Критик должен не просто разбирать спектакль и разжёвывать идею пьесы или замысел постановки тем, до кого не дошло с первого раза, его задача как раз в обратном: он указывает на те места, где замысел входит в кризис, на те болевые точки, которые не позволили режиссёру высказать чего-то, что всегда лежало у него в кармане, те моменты, где режиссёр остановился и не прошёл дальше, где он перестал упорствовать или изменил своему желанию. Критик не только указывает на эти кризисы, но и создаёт их.
Поломки, сопротивления, запаздывания, навязчивые повторения, которые создают театральное бессознательное и находятся в центре нашего внимания и нашей работы. Критик должен создать театральное бессознательное путём концептуализации сценического опыта, так же как и доктор Фройд создал бессознательное, которого прежде концептуализации не существовало.
Может возникнуть вопрос, не занимается ли критик просто проекциями, не измышляет ли он что-то совершенно постороннее и не приписывает ли режиссёру что-то своё, ведь каждый видит только то, что хочет видеть? – Ответ: конечно, да. Хороший критик создаёт субъективную истину и пишет о том, что увидел именно он. Это не значит, конечно, что чем невероятнее видение, тем лучше, речь идёт не о том, чтобы оригинальничать всеми возможными способами. Нашей задачей и критерием истины является создание жизнеспособных концептов. Если то, что пишет критик, вдохновляет практиков на последующие спектакли, если прописанное поле бессознательного даёт проработку и всходы в виде новых театральных идей и действий, – значит, все звенья этой цепи работают не зря. Или ты, пересматривая спектакль, чувствуешь, что режиссёр и актёры прочитали то, что ты написал, и теперь спектакль собирается немного иначе, создаёт дополнительные смысловые узлы, производит новые формы чувственности – значит, работа достигла своей цели и спираль обмена идеями вышла на новый виток.
Можно вспомнить прецедент с книгой Фройда «Раннее воспоминание Леонардо да Винчи», главные гипотезы которой построены вокруг сцены, описанной в дневниках художника, когда на колыбель садится коршун и своим хвостом касается губ юного Леонардо.
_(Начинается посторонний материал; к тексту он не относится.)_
theorem kept_bounds {c : Config} {k : Int} (hk : regimeInRange c k = true) (e f : Nat) :
    1 ≤ kept c k e f ∧ kept c k e f + 2 ≤ 2 ^ (c.n - 1) := by
  have hbit : ∀ j, j < c.n → (kept c k e f).testBit (c.n - 1 - j) = imageBit c k e f j := by
    intro j hj
    rw [kept_testBit, decide_eq_true (by omega), Bool.true_and, Nat.sub_sub_self (by omega)]
  have hlt : kept c k e f < 2 ^ (c.n - 1) := by
    refine Nat.lt_pow_two_of_testBit _ fun i hi => ?_
    rw [kept_testBit, Nat.sub_eq_zero_of_le hi, imageBit_zero, Bool.and_false]
  have hne0 : kept c k e f ≠ 0 := by
    obtain ⟨j, -, hj, hset⟩ := exists_imageBit hk e f true
    intro h0
    simp [← hbit j hj, h0] at hset
  have hnemax : kept c k e f ≠ 2 ^ (c.n - 1) - 1 := by
    obtain ⟨j, hj1, hj, hclear⟩ := exists_imageBit hk e f false
    intro hmax
    rw [← hbit j hj, hmax, Nat.testBit_two_pow_sub_one, decide_eq_false_iff_not] at hclear
    omega
  omega

theorem rounded_bounds {c : Config} {k : Int} (hk : regimeInRange c k = true) (e f : Nat) :
    1 ≤ rounded c k e f ∧ rounded c k e f ≤ c.maxposBits := by
  obtain ⟨hlo, hhi⟩ := kept_bounds hk e f
  have hup := Bool.toNat_le (guard c k e f && (sticky c k e f || (kept c k e f).testBit 0))
  have hmax := maxposBits_add_one c
  rw [rounded]
  omega

end Exact

section
variable {c : Config} (hc : c.wf = true) (k : Int) {e f : Nat} (he : e < 2 ^ c.es) (hf : f < 2 ^ 52)
include hc he hf

theorem keptBits_image64 : keptBits c (image64 c k e f) = Exact.kept c k e f := by
  obtain ⟨hn, hn32, -⟩ := Config.wf_bounds hc
  refine Nat.eq_of_testBit_eq fun i => ?_
  rw [keptBits, BitVec.testBit_toNat, BitVec.getLsbD_ushiftRight, Exact.kept_testBit]
  by_cases hi : i < c.n
  · have hplace : 64 - c.n + i = 63 - (c.n - 1 - i) := by omega
    rw [hplace, image64_getLsbD hc k he hf (by omega), decide_eq_true hi, Bool.true_and]
  · rw [decide_eq_false hi, Bool.false_and]
    exact BitVec.getLsbD_of_ge _ _ (by omega)

theorem guardBit_image64 : guardBit c (image64 c k e f) = Exact.guard c k e f := by
  obtain ⟨-, hn32, -⟩ := Config.wf_bounds hc
  exact image64_getLsbD hc k he hf (by omega)

theorem lastKeptBit_image64 : lastKeptBit c (image64 c k e f) = (Exact.kept c k e f).testBit 0 := by
  rw [← keptBits_image64 hc k he hf, keptBits, BitVec.testBit_toNat, BitVec.getLsbD_ushiftRight]
  rfl

theorem stickyBit_image64 : stickyBit c (image64 c k e f) = Exact.sticky c k e f := by
  obtain ⟨hn, hn32, -⟩ := Config.wf_bounds hc
  rw [Bool.eq_iff_iff, stickyBit, decide_eq_true_iff, mod_two_pow_ne_zero_iff, Exact.sticky_iff]
  simp only [BitVec.testBit_toNat]
  constructor
  · rintro ⟨i, hi, hbit⟩
    rcases Nat.eq_zero_or_pos i with rfl | hpos
    · obtain ⟨j, hj, hset⟩ := (image64_getLsbD_zero_iff hc k he hf).mp hbit
      exact ⟨j, by omega, hset⟩
    · refine ⟨63 - i, by omega, ?_⟩
      rwa [← image64_getLsbD hc k he hf (by omega), Nat.sub_sub_self (by omega)]
  · rintro ⟨j, hj, hset⟩
    by_cases hj63 : j < 63
    · exact ⟨63 - j, by omega, (image64_getLsbD hc k he hf hj63).trans hset⟩
    · exact ⟨0, by omega, (image64_getLsbD_zero_iff hc k he hf).mpr ⟨j, by omega, hset⟩⟩

/-- The two images round alike by guard and sticky, and the 64-bit one leaves bit 63 clear (R90, R94). -/
theorem roundNearestEven_image64 : roundNearestEven c (image64 c k e f) = Exact.rounded c k e f := by
  have h63 : (image64 c k e f).getLsbD 63 = false := image64_getLsbD hc k he hf (j := 0) (by omega)
  rw [roundNearestEven_eq_roundGuardSticky hc h63, roundGuardSticky, keptBits_image64 hc k he hf,
    guardBit_image64 hc k he hf, stickyBit_image64 hc k he hf, lastKeptBit_image64 hc k he hf, Exact.rounded]

/-- An image with kept bits is more than half an ULP (R107). -/
theorem image64_ne_halfUlp {k : Int} (hk : regimeInRange c k = true) : image64 c k e f ≠ halfUlp c := by
  obtain ⟨hn, hn32, -⟩ := Config.wf_bounds hc
  obtain ⟨hlo, -⟩ := Exact.kept_bounds hk e f
  intro h
  have hkept : keptBits c (halfUlp c) = 0 := by
    rw [keptBits, BitVec.toNat_ushiftRight, halfUlp_toNat hc, Nat.shiftRight_eq_div_pow]
    exact Nat.div_eq_of_lt (Nat.pow_lt_pow_right (by decide) (by omega))
  rw [← keptBits_image64 hc k he hf, h, hkept] at hlo
  omega

end

/-- The correction asks for a budget below `|k|`, and a legal one is not (R104, R107). -/
theorem corrects_eq_false {c : Config} (hc : c.wf = true) {k : Int} (hk : regimeInRange c k = true) :
    corrects c k = false := by
  have hbudget := Config.wf_budget hc
  rw [regimeInRange, decide_eq_true_iff] at hk
  rw [corrects, decide_eq_false_iff_not]
  omega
Все свои выводы аналитик строит на созвучии и ассоциативном ряде со словом «коршун», однако уже после публикации книги Фройда один из его учеников замечает, что в перевод дневников Леонардо закралась ошибка, и в оригинале это был вовсе не коршун, а гриф, и, стало быть, все выстроенные Фройдом предположения осыпаются, как штукатурка «Тайной вечери». «Отнюдь, – парирует автор, – я создал жизнеспособную теорию, которая будет работать и в дальнейшем, поэтому совершенно не важно, какая птица там была на самом деле».
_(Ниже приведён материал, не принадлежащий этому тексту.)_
/-- SRSET (R344): reserved bits of a written value are ignored. -/
def execSrset (o : Ops) (num : BitVec 10) (s : State) : Host.Outcome State Fault Refusal :=
  s.issue (.srset o num) fun s c =>
    let n := num.toNat
    let x := readSrc s c.w o .a b64 0
    let low := fun k => BitVec.ofNat 64 (x.toNat % 2 ^ k)
    let put := fun (f : Wave → Wave) => Res.done (s.updWave c.key f)
    if n = 0 then put fun w => { w with fpctl := low 2 }
    else if n = 1 then put fun w => { w with fpflags := low 5 }
    else if n = 2 then put fun w => { w with srseed := x }
    else if n = 3 then put fun w => { w with srcnt := low 48 }
    else if 0x10 ≤ n && n < 0x1C then
      put fun w => if w.flag (n - 0x10) then w else { w with fst := w.fst.set (n - 0x10) (BitVec.ofNat 32 x.toNat) }
    else if n = 0x28 && isCtl c.key then put fun w => { w with tkernel := low 56 }
    else .stop c .illegalInstruction

/-- PCGET (R345). -/
def execPcget (o : Ops) (off : BitVec 20) (s : State) : Host.Outcome State Fault Refusal :=
  s.issue (.pcget o off) fun s c => .done (giveAll s c o (offPc c off))

/-- CLKGET (R345): the result is logged under recording (R407). -/
def execClkget (o : Ops) (s : State) : Host.Outcome State Fault Refusal :=
  s.issue (.clkget o) fun s c =>
    giveLogged c o (logged s c logClk (BitVec.ofNat 64 (s.now (clockOf c.key)))) s

/-- SEQGET (R345). -/
def execSeqget (o : Ops) (s : State) : Host.Outcome State Fault Refusal :=
  s.issue (.seqget o) fun s c => .done (giveAll s c o (c.w.seq.zeroExtend 64))

/-- SEQSET (R345). -/
def execSeqset (o : Ops) (s : State) : Host.Outcome State Fault Refusal :=
  s.issue (.seqset o) fun s c =>
    .done (s.updWave c.key fun w => { w with seq := BitVec.ofNat 32 (readSrc s c.w o .a b64 0).toNat })

/-! ### Save and restore (R346 to R349) -/

/-- DIVGET (R346): outside a save routine the stop point is the word's own address. -/
def execDivget (o : Ops) (s : State) : Host.Outcome State Fault Refusal :=
  s.issue (.divget o) fun s c =>
    let sel := selOf s c o
    .done (s.updWave c.key fun w => (lanesOf sel).foldl (fun (w : Wave) l =>
      let a := c.w.lane l
      let (pc, dd) := a.stop.getD (c.pc, a.dd)
      writeDst w o.d l (BitVec.ofNat 64 (dd.toNat * 2 ^ 56 + bits pc 55 0))) w)

/-- DIVSET (R346): each selected lane resumes at a stop point with the depth given. -/
def execDivset (o : Ops) (s : State) : Host.Outcome State Fault Refusal :=
  s.issue (.divset o) fun s c =>
    let sel := selOf s c o
    let src := fun l => readSrc s c.w o .a b64 l
    let odd := (lanesOf sel).filter fun l => (src l).toNat % 8 != 0
    if !odd.isEmpty then .trap .misaligned sel (BitVec.ofNat 64 (bits (src ((odd.head?).getD 0)) 55 0)) 0
    else .moved (s.updWave c.key fun w =>
      let w := w.sendLanes sel fun l => BitVec.ofNat 64 (bits (src l) 55 0)
      let w := w.mapLanes sel fun l x => { x with dd := BitVec.ofNat 8 (bits (src l) 63 56), cl := .resume }
      let w := if w.quantum.routine then { w with quantum := { ended := true } } else w
      (w.stepLanes (c.mask &&& ~~~sel) 1).mergeHolds)

/-- FLGGET (R347). -/
def execFlgget (o : Ops) (s : State) : Host.Outcome State Fault Refusal :=
  s.issue (.flgget o) fun s c =>
    let f := fun i => (c.w.flags[i]?).getD 0 % 256
    let lo := ((List.range 8).map fun i => f i * 2 ^ (8 * i)).sum
    let hi := ((List.range 4).map fun i => f (8 + i) * 2 ^ (8 * i)).sum + c.w.engc % 256 * 2 ^ 32
    .done (s.updWave c.key fun w => writeRun w (firstOf o.d) [BitVec.ofNat 64 lo, BitVec.ofNat 64 hi])

/-- FLGSET (R347). -/
def execFlgset (o : Ops) (s : State) : Host.Outcome State Fault Refusal :=
  s.issue (.flgset o) fun s c =>
    let ws := scalarRun s c.w o.a 2
    let lo := (ws[0]?).getD 0
    let hi := (ws[1]?).getD 0
    .done (s.updWave c.key fun w =>
      { w with flags := (List.range 12).map fun i =>
                 if i < 8 then bits lo (8 * i + 7) (8 * i) else bits hi (8 * (i - 8) + 7) (8 * (i - 8)),
               engc := bits hi 39 32 })

/-- LSDET (R348): acts on the registration of the wave, leashed or adopted. -/
def execLsdet (o : Ops) (s : State) : Host.Outcome State Fault Refusal :=
  s.issue (.lsdet o) fun s c =>
    let va := readSrc s c.w o .a b64 0
    if bits va 63 56 != 0 then .trap .vaRange c.mask va 0
    else if va.toNat % 32 != 0 then .trap .misaligned c.mask va 0
    else
      match gate s c.key c.w .both [(lowest c.mask, va)] with
      | .stop t _ v => .trap t c.mask (if t == .memUncorr then v else 0) 0
      | .wait s' => .walk s'
      | .go ok park =>
        match ok.head? with
        | none => .moved (parkLanes s c.key (dieOf c.key) .both c.pc park (some c.mask))
        | some (_, _, pa) =>
          if !isDev pa then .trap .atomicTarget c.mask 0 0
          else
            match c.w.leash <|> c.w.adopted with
            | none => .done (s.updWave c.key fun w => writeRun w (firstOf o.d) [0, 0, 0, 0])
            | some r =>
              let n := s.fresh
              .moved ((s.post (.detach c.key c.w.serial r.token r.pa pa (firstOf o.d))).updWave c.key fun w =>
                w.startWait c.mask (.reply n))

/-- LSATT (R349). -/
def execLsatt (o : Ops) (s : State) : Host.Outcome State Fault Refusal :=
  s.issue (.lsatt o) fun s c =>
    let ws := scalarRun s c.w o.a 4
    let w0 := (ws[0]?).getD 0
    let give := fun (x : Word) => Res.done (s.updWave c.key fun w => writeDst w o.d 0 x)
    if bits w0 63 62 != 1 then give 2
    else
      match LCmp.ofCode (bits w0 61 58) with
      | none => give 1
      | some cmp =>
        let n := s.fresh
        let e : LeashEntry :=
          { st := .waiting, cmp, wide := bit w0 57, pa := bits w0 51 0, operand := (ws[1]?).getD 0, wave := c.key,
            serial := c.w.serial, ctx := c.w.ctx, token := bits ((ws[2]?).getD 0) 63 32, order := n }
        let dst := match o.d with | .s k => k.val | _ => 256
        .moved ((s.post (.attach c.key c.w.serial dst (bits ((ws[3]?).getD 0) 20 0) e)).updWave c.key fun w =>
          w.startWait c.mask (.reply n))

/-! ### Hints (R350) -/

/-- YIELD (R350): the group counts as waiting for the rest of the slice cycle. -/
def execYield (o : Ops) (s : State) : Host.Outcome State Fault Refusal :=
  s.issue (.yield o) fun s c => .moved (s.updWave c.key fun w => (w.stepLanes c.mask 1).startWait c.mask .yield)

/-- PWRHINT (R350, R423): counted, and the wave's latest code is kept. -/
def execPwrhint (o : Ops) (code : BitVec 2) (s : State) : Host.Outcome State Fault Refusal :=
  s.issue (.pwrhint o code) fun s c =>
    .done ((s.count (dieOf c.key) (0x4200 + 32 * clusterOf (coreOf c.key) + 8 * code.toNat)).updWave c.key fun w =>
      { w with hint := code })

/-- RATIO (R350). -/
def execRatio (o : Ops) (code : BitVec 2) (s : State) : Host.Outcome State Fault Refusal :=
  s.issue (.ratio o code) fun s c => .done (s.updWave c.key fun w => { w with ratio := code })

end Sys2Proof.Machine
end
Аналогичный вывод можно сделать и касательно театральной критики. Если критик создаёт жизнеспособную гипотезу, которая – пусть даже она содержит ошибки – влияет на театральный процесс, открывает дорогу новой оптике, кодировку и новому способу конструирования реальности, работу критики можно считать выполненной.
Субстанции тела
…как трупы есть и нет.
Сомофании: Явления Тела
Тело сакрально. Мы никогда не имеем дела с ним напрямую, не встречаем его в нашем чувственном опыте и символическом мире. Мы имеем дело с феноменами тела, его отблесками в чувственном мире, его репрезентантами в нашем бессознательном и его
Что представляем мы, когда речь заходит о теле? Каковы те контексты, в которых фигурирует тело? Какова предлагаемая нам оптика сборки тела? – Это всегда какой-то образ, будь то иллюстрация из атласа по физиологии, сцена из анатомического театра, кадр из порнофильма, сцена пыток, купальщица Курбе или прыжок Нижинского, – всегда мы видим некий образ тела, но не его плоть.
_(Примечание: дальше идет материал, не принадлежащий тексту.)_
/-- The tile-table commands of a group with a lane selected (R207): TTRDY takes an EMPTY tile to READY and adds one to
its generation, TTREL takes a READY one to EMPTY, both are held in any other state, TTSUB records the submit of a drain
stream's slot once, TTGET writes the entry and TTSTOP stops the engine's stream. Commands of one core cycle change the table
releases first, then the others, each kind by ascending slice and wave slot: one that comes late is held for the next
cycle (R208). A release of the slot that a drain stream has marked READY counts as its submit, and the tile is skipped (R208).
A tile instruction that names an unbound tile traps with TILE_UNBOUND precisely, and LDT or STT of a tile that its issue check
does not find READY is held (R106, R197, R207). -/
def Obligations.TileCommands : Prop :=
  (∀ (s : State) (c : Iss) (o : Ops) (tb : BitVec 6) (e : TileEnt), selOf s c o ≠ 0 →
      let core := (s.team c.w.team).core
      let entry := fun (t : State) => ((t.core core).tiles.find? tb.toNat)
      tileAt s core tb.toNat = some e →
      (Issues s (.ttrdy o tb) c → ∃ t, exec (.ttrdy o tb) s = .next t
          ∧ (if e.st = .empty ∧ s.inTurn core (s.core core).tableAt (placeOf 1 c.key) = true then GoneOn t c ∧ entry t = some { e with st := .ready, gen := e.gen + 1 }.word
             else HeldAt t c (.held true (if e.st = .empty then 19 else 9)) ∧ t.cores = s.cores))
      ∧ (Issues s (.ttrel o tb) c → ∃ t, exec (.ttrel o tb) s = .next t
          ∧ (if e.st = .ready ∧ s.inTurn core (s.core core).tableAt (placeOf 0 c.key) = true then
              GoneOn t c ∧ entry t = some { e with st := .empty }.word
              ∧ ∀ no x, drainStream s core tb.toNat = some no → s.cmds.find? no = some x → marked x tb.toNat = true →
                  ∃ y, t.cmds.find? no = some y ∧ y.submits = (64 + tb.toNat) :: x.submits.filter (· != tb.toNat)
             else HeldAt t c (.held true (if e.st = .ready then 19 else 9)) ∧ t.cores = s.cores))
      ∧ (Issues s (.ttsub o tb) c → ∃ t, exec (.ttsub o tb) s = .next t ∧ t.mem = s.mem
          ∧ SameRegs c.w (t.wave c.key) ∧ (readsDrain o = false → ∀ k, (t.core k).tiles = (s.core k).tiles)
          ∧ (if s.inTurn core (s.core core).tableAt (placeOf 1 c.key) = true then
              GoneOn t c ∧ (drainStream s core tb.toNat = none → t.cmds = s.cmds)
              ∧ ∀ no x, drainStream s core tb.toNat = some no → s.cmds.find? no = some x →
                  ∃ y, t.cmds.find? no = some y ∧ y.submits =
                    if tb.toNat ∈ x.submits ∨ 64 + tb.toNat ∈ x.submits then x.submits else x.submits ++ [tb.toNat]
             else HeldAt t c (.held true 19) ∧ t.cmds = s.cmds))
      ∧ (∀ eng, Issues s (.ttstop o eng) c → ∃ t, exec (.ttstop o eng) s = .next t ∧ GoneOn t c ∧ t.mem = s.mem
          ∧ (readsDrain o = false → t.cores = s.cores) ∧ SameRegs c.w (t.wave c.key)
          ∧ ∀ no x, (streamQueue s (coreOf c.key) eng).head? = some no → s.cmds.find? no = some x →
              ∃ y, t.cmds.find? no = some y ∧ y.stopped = true)
      ∧ ((Instr.ttget o tb).Wf = true → Issues s (.ttget o tb) c → ∃ t, exec (.ttget o tb) s = .next t ∧ GoneOn t c
          ∧ SameDevice s t ∧ OtherRegs c.w (t.wave c.key) [o.d] (touched s c o)
          ∧ (∀ l ∈ lanesOf (selOf s c o), DestIs t c o.d l e.word)))
  ∧ (∀ (s : State) (c : Iss) (o : Ops) (m : MMod) (tb : BitVec 6),
      let core := (s.team c.w.team).core
      (∀ i, i = .ldt o m tb ∨ i = .stt o m tb ∨ i = .ttrdy o tb ∨ i = .ttrel o tb ∨ i = .ttsub o tb ∨ i = .ttget o tb →
        Issues s i c → tileAt s core tb.toNat = none → ∃ t, exec i s = .next t ∧ Trapped s t c .tileUnbound c.mask 0)
      ∧ (∀ i e, i = .ldt o m tb ∨ i = .stt o m tb → Issues s i c → tileAt s core tb.toNat = some e →
        readyAt s core tb.toNat e = false →
        ∃ t, exec i s = .next t ∧ HeldAt t c (.held true 9) ∧ SameDevice s t ∧ SameRegs c.w (t.wave c.key)))
/-! ### Memory instructions after their issue (04_home_slices.md, 11_isa_memory.md, 16_consistency.md) -/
Мы всегда видим тело в определённой оптике, продиктованной Другим. И наш взгляд на тело, его восприятие, возможно лишь в том случае, если мы с этим взглядом Другого отождествляемся, принимаем его позицию и совпадаем с его углом зрения. Телесность являет собой один из конструктов языка, мы называем телом лишь то, что структурировано словом, схвачено его оптикой.